Pet Yeast.

I bake a lot.
A whole lot.
My friends will affirm this.
There are two problems with baking a lot. The first problem is that if you bake a lot, and eat what you bake, then you eat a lot of baked goods. Why is this a problem, you ask? Well, it isn't a problem for my super-skinny-never-gain-weight husband. But it is a problem for me, because if I so much as look at a piece of cake I can just feel the weight piling on. Oh, well. I will eat more salad later. Because baked goods are good for the soul. I just know it. And I care about my soul.

The second problem is that the stuff for baking can be expensive. Flour is cheap, as is sugar, but things like, say, yeast can be pricey. And when Morgan and I can put away two loaves of French bread in one day (yes, the two loaves in that picture are now history), if I used a package of yeast for every batch of bread, that would add up pretty darn quick.

But never fear. I have a solution. Because I am poor. And because I love to bake. And because I would much rather spend the money on new clothes AND still have the yeast to bake with. For free. Because free is better than not free.

So how do I get free yeasts, you may ask? Well, simple. I raise them. My pet yeasts. In a jar. In my fridge. Just waiting to be mixed with flour and left to consume sugar and toot out carbon dioxide and make my bread fluffy and full of bubbles. Yeast-toot bubbles. Yeah... I'm weird.

Let me show you how to raise yeast.

 1. Pick a cute jar. Important step. This jar will be your new pets' home. It must be cute.
2. Put into the jar
     1/4 package yeast
     about 1/2 cup of flour
     about 1 Tb sugar (if you want active yeast soon)
    about 1/2 cup warm water
3. Stir.
4. Let sit at room temperature until you see lots of bubbles, and the paste is doubled in size.

Now your yeast is happy and ready to use, and is equivalent to about a full package of yeast. You can put your jar of yeast into the fridge until you are ready to use it. When you want to use it, just pull it out of the fridge, stir it (it will separate a bit), and let it warm to room temperature (you will see bubbles again). Then, use in your recipe pretty much as you would packaged yeast. It may take a bit of practice to learn portions when using this as opposed to a package, but for the most part if you just substitute in a jar-full of this stuff, it works.

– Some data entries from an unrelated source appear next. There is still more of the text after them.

-- ==== Sys2Proof/Machine/Mem.lean ====
section
/-! DEFINITION. The memory path: DRAM mapping and queues (13), frames (12 R427, 17 R596), the placement stage (12), the
block coder (12 R422 to R426). -/

namespace Sys2Proof.Machine

/-! ### DRAM geometry (13 R456 to R464) -/

/-- DRG_MAP fields. -/
abbrev fMapValid : F := ⟨0x2f0000, 63, 1⟩
abbrev fMapErr : F := ⟨0x2f0000, 62, 1⟩
abbrev fRawBase : F := ⟨0x2f0000, 12, 31⟩
abbrev fRankBits : F := ⟨0x2f0000, 10, 2⟩
abbrev fRowBits : F := ⟨0x2f0000, 5, 5⟩
/-- DRG_RETIRE fields. -/
abbrev fRState : F := ⟨0x2f0080, 62, 2⟩
abbrev fRChan : F := ⟨0x2f0080, 32, 4⟩
abbrev fRBound : F := ⟨0x2f0080, 0, 32⟩

/-- Bytes of a channel (R456). -/
def State.chanBytes (s : State) : Nat := 2 ^ (19 + s.f fRowBits + s.f fRankBits)
/-- DRAM address of media address 0 (R456). -/
def State.rawBase (s : State) : Nat := 4096 * s.f fRawBase
/-- The number of frames N of the raw data space (12 R443). -/
def State.nFrames (s : State) : Nat := (12 * s.chanBytes - s.rawBase) / 4096
/-- Granules per channel P and withdrawn granules per channel K (R462). -/
def State.granules (s : State) : Nat := 2 ^ (11 + s.f fRowBits + s.f fRankBits)
def State.withdrawnK (s : State) : Nat := (s.granules + 11) / 12

/-- Parity of the ones of a number below 2^64. -/
def parity (n : Nat) : Nat := ones (BitVec.ofNat 64 n) % 2

/-- Where a line lies: channel, sub-channel, rank, bank (BG × 4 + BA), row, column, and the channel-local address. -/
structure Place where
  chan : Nat
  sub : Nat
  rank : Nat
  bank : Nat
  row : Nat
  col : Nat
  loc : Nat
  deriving DecidableEq, Repr

/-- The fields of channel-local address `c` on channel `ch` (R459). -/
def State.fieldsOf (s : State) (ch c : Nat) : Place :=
  let h (k : Nat) : Nat := parity (c &&& fld (s.reg (0x2f0020 + 8 * k)) 0 40)
  { chan := ch, sub := h 0, bank := (h 1 + 2 * h 2 + 4 * h 3) * 4 + (h 4 + 2 * h 5), row := c / 2 ^ 19 % 2 ^ s.f fRowBits,
    rank := c / 2 ^ (19 + s.f fRowBits) % 2 ^ s.f fRankBits, col := (c / 2 ^ 14 % 32) * 4 + c / 64 % 4, loc := c }

/-- The stand-in of granule (x, L) (R462). -/
def State.standIn (s : State) (x l : Nat) : Nat × Nat :=
  let ss := (List.range 12).filter (fun c => c != x)
  (ss.getD (l % 11) 0, s.granules - s.withdrawnK + l / 11)

/-- The channel and the channel-local granule of DRAM address `a` (R458). -/
def State.rawChan (s : State) (a : Nat) : Nat × Nat :=
  let g := a / 256
  let t := g % 3
  let r := g / 3
  let chx (k : Nat) : Nat := parity (r &&& fld (s.reg (0x2f0008 + 8 * k)) 0 33)
  (4 * t + Nat.xor (r % 4) (2 * chx 1 + chx 0), r / 4)

/-- The place of DRAM address `a` (R458, R459), with the redirection of a retired channel (R463). -/
def State.dramPlace (s : State) (a : Nat) : Place :=
  let (ch, l) := s.rawChan a
  let st := s.f fRState
  if (st == 2 || st == 3) && ch == s.f fRChan && decide (l < s.f fRBound) then
    let (c', l') := s.standIn ch l
    s.fieldsOf c' (l' * 256 + a % 256)
  else s.fieldsOf ch (l * 256 + a % 256)

/-! ### Queues of the channels (13 R465 to R467, R481 to R486) -/

/-- e of R482 for LD `n`, and g = ⌊224 e / 256⌋. -/
def State.gLd (s : State) (n : Nat) : Nat := 224 * fld (s.reg (0x2f0200 + 8 * n)) 24 8 / 256

/-- U and S (R481, R483). DRG_QOS_STAT. -/
abbrev fU : F := ⟨0x2f0108, 16, 16⟩
abbrev fS : F := ⟨0x2f0108, 32, 16⟩
abbrev fUnder : F := ⟨0x2f0108, 48, 1⟩

/-- An effective minimum (R482). -/
def effMin (m sum u : Nat) : Nat := if sum ≤ u then m else m * u / sum

/-- g of a requester: an LD 0 to 31, 32 SCAN, 33 MAINT. -/
def State.gOf (s : State) (j : Nat) : Nat :=
  if j < 32 then s.gLd j
  else 224 * effMin (fld (s.reg 0x2f0100) (if j = 32 then 0 else 8) 8) (s.f fS) (s.f fU) / 256

/-- The requester of a general read: its LD, SCAN or MAINT. -/
def DReq.who (r : DReq) : Nat := if r.cls = 3 then 32 else if r.cls = 4 then 33 else r.ld

/-- Whether a request may take a queue entry of its channel now (R466, R482). -/
def State.mayEnter (s : State) (r : DReq) : Bool :=
  let q := s.dram.queue.filter (fun x => x.chan == r.chan && decide (1 ≤ x.stage) && x.write == r.write)
  if r.write then
    let shp := (q.filter (fun x => decide (x.cls ≤ 1))).length
    if r.cls ≤ 1 then decide (q.length < 64) else decide (q.length + (8 - min 8 shp) < 64)
  else
    let own := (q.filter (fun x => x.cls == r.cls)).length
    let general := (q.filter (fun x => decide (2 ≤ x.cls))).length
    if r.cls = 0 && own < 16 then true
    else if r.cls = 1 && own < 16 then true
    else if r.cls ≤ 1 then false
    else
      let held (j : Nat) : Nat := (q.filter (fun x => decide (2 ≤ x.cls) && x.who == j)).length
      let free := 224 - general
      let need := (List.range 34).foldl (fun n k => if k == r.who then n else n + (s.gOf k - held k)) 0
      let cap := if r.cls = 2 then fld (s.reg (0x2f0200 + 8 * r.ld)) 16 8 else 0
      decide (0 < free) && (decide (held r.who < s.gOf r.who) || decide (need < free)) &&
      (cap == 0 || decide (held r.who < max 1 (224 * cap / 256)))

/-- Let waiting requests take entries, in arrival order. -/
def State.enterAll (s : State) : State :=
  s.dram.queue.foldl (fun s r =>
    if r.stage == 0 && s.mayEnter r then
      { s with dram := { s.dram with queue := s.dram.queue.map (fun x => if x = r then { x with stage := 1 } else x) } }
    else s) s

/-- The line has a queued write. -/
def State.writeQueued (s : State) (dpa : Nat) : Bool :=
  s.dram.queue.any (fun x => x.write && x.dpa / 64 == dpa / 64 && decide (x.stage < 2))

/-- Put a request into the queues. A write to a line with a queued write replaces its data in place, and a read takes
its data from that write and does not reach DRAM (R467). -/
def State.dramPush (s : State) (r : DReq) : State :=
  if s.writeQueued r.dpa then s
  else
    let ahead := s.dram.queue.any (fun x => x.stage == 0 && x.chan == r.chan && x.write == r.write && x.cls == r.cls &&
      (x.write || x.who == r.who))
    let r := if !ahead && s.mayEnter r then { r with stage := 1 } else r
    { s with dram := { s.dram with queue := s.dram.queue ++ [r] } }

/-- DevLoad of a response to LD `n` served by channel `ch` (10 R362, 13 R486). -/
def State.devLoad (s : State) (n : Nat) (ch : Option Nat) : Nat :=
  let g := s.gLd n
  let o := match ch with
    | none => 0
    | some c =>
      let q := s.dram.queue.filter (fun x => x.chan == c && !x.write && decide (1 ≤ x.stage) && decide (2 ≤ x.cls))
      if g = 0 then 100 * q.length / 224 else 100 * (q.filter (fun x => x.cls == 2 && x.ld == n)).length / g
  let r := s.reg 0x300400
  let q := if o < fld r 0 8 then 0 else if o < fld r 8 8 then 1 else if o < fld r 16 8 then 2 else 3
  max q (s.f ⟨0x300408, 0, 2⟩)

/-! ### Frames (12 R427, R428; 17 R596) -/

/-- Frame `f`. -/
def State.frame (s : State) (f : Nat) : Frame := SMap.get (fun _ => {}) s.tier.frames f
/-- Replace frame `f`. -/
def State.setFrame (s : State) (f : Nat) (x : Frame) : State :=
  { s with tier := { s.tier with frames := SMap.set (fun _ => {}) s.tier.frames f x } }

/-- Frame `f` is withdrawn from the free pool (13 R463, 14 R507). -/
def State.isOut (s : State) (f : Nat) : Bool := s.tier.outs.any (fun r => decide (r.1 ≤ f) && decide (f < r.2))

/-- The number of withdrawn frames from frame `z` on: ranges overlap only in pairs, a rank's and a retired channel's. -/
def State.outCount (s : State) (z : Nat) : Nat :=
  let o := s.tier.outs.map (fun r => (max r.1 z, max r.2 z))
  (o.foldl (fun n r => n + (r.2 - r.1)) 0) -
    (o.foldl (fun n r => o.foldl (fun n q => if r.1 < q.1 then n + (min r.2 q.2 - q.1) else n) n) 0)

/-- FREE_FRAMES F (12 R427, R443): frames neither used, nor split, nor withdrawn. -/
def State.freeFrames (s : State) : Nat :=
  s.nFrames - s.outCount 0 - (s.tier.frames.filter (fun e => e.2.use != 0 && !s.isOut e.1)).length

/-- RESERVE_PERMILLE as it acts (12 R455), and Rf (R443). -/
def State.rf (s : State) : Nat :=
  s.nFrames * (min 200 (max 10 (fld (s.reg 0x380008) 32 10))) / 1000

/-- The lowest number at or above `n` that no entry lists. -/
def firstGap (n : Nat) : SMap Frame → Nat
  | [] => n
  | (k, _) :: m => if k = n then firstGap (n + 1) m else if k < n then firstGap n m else n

When you use this yeast, pour most of the jar into your recipe, leaving a small amount of paste sticking to the sides of your jar. Then, add flour and warm water again and let rise to double before putting back into your refrigerator.

In my experience, this takes just a little longer to rise than ordinary yeast, but not a whole lot longer. If it takes a really whole lot longer, then your yeasts are not happy and you need to help them... don't ask me how. My best method of yeast-rejuvenation has been to pour them out and start over. 

In a plain bread recipe, you will taste a very slight sourdough taste to the bread, which is extremely yummy. For breads like cinnamon roll dough, however, there is no added taste due to the homegrown yeast.

Since you no doubt will want to get started using your yeast right away, I will give you a basic recipe for plain french bread, which I make very often, and which gets eaten quickly. Very quickly.

 French Bread with Pet Yeast:
(2 loaves)
yeast (about 1/2 cup)
3 c flour
warm water
olive oil

Pour yeast into mixing bowl. Add about 3 cups of flour (I usually just pour in some flour till there is a little mountain of flour). Add some salt... around a teaspoon, more or less, depending on how much you like salt. Add warm water a little at a time while kneading it until you get a semi-stiff dough. This will be around 1 - 1 1/2 cups of water. About.
Knead until dough is smooth and elastic. Knead a long time. A really long time. Learn to love kneading. It's therapeutic. I learned that from my mom, who used to make bread when she was upset.
Put in a clean bowl and rub all over with olive oil. Cover with a piece of saran wrap (to keep the outside from drying out) and a kitchen towel.
Let rise to double, or until when you press your finger into the dough, it springs back very slowly.
Punch down, let rise again to double.

Now, divide dough in half and form two french loaves of bread. Long, skinny. Make them skinnier than you want them to be in the end, because they will rise again. Cut slits diagonally in the top with a sharp knife or a pair of scissors, about 1/4 inch deep. Place loaves on a cookie sheet a ways apart from each other, and cover with damp kitchen towel.
Let rise to about half-again their size.

Heat oven to 350 F. Bake bread until slightly golden, and when you tap on the crust it sounds hollow. Pull bread out, slather with butter, and eat it all with a big glass of milk. Now.

 Give us this day our daily bread, because with warm fresh bread in our tummies it is so much easier to forgive those who trespass against us.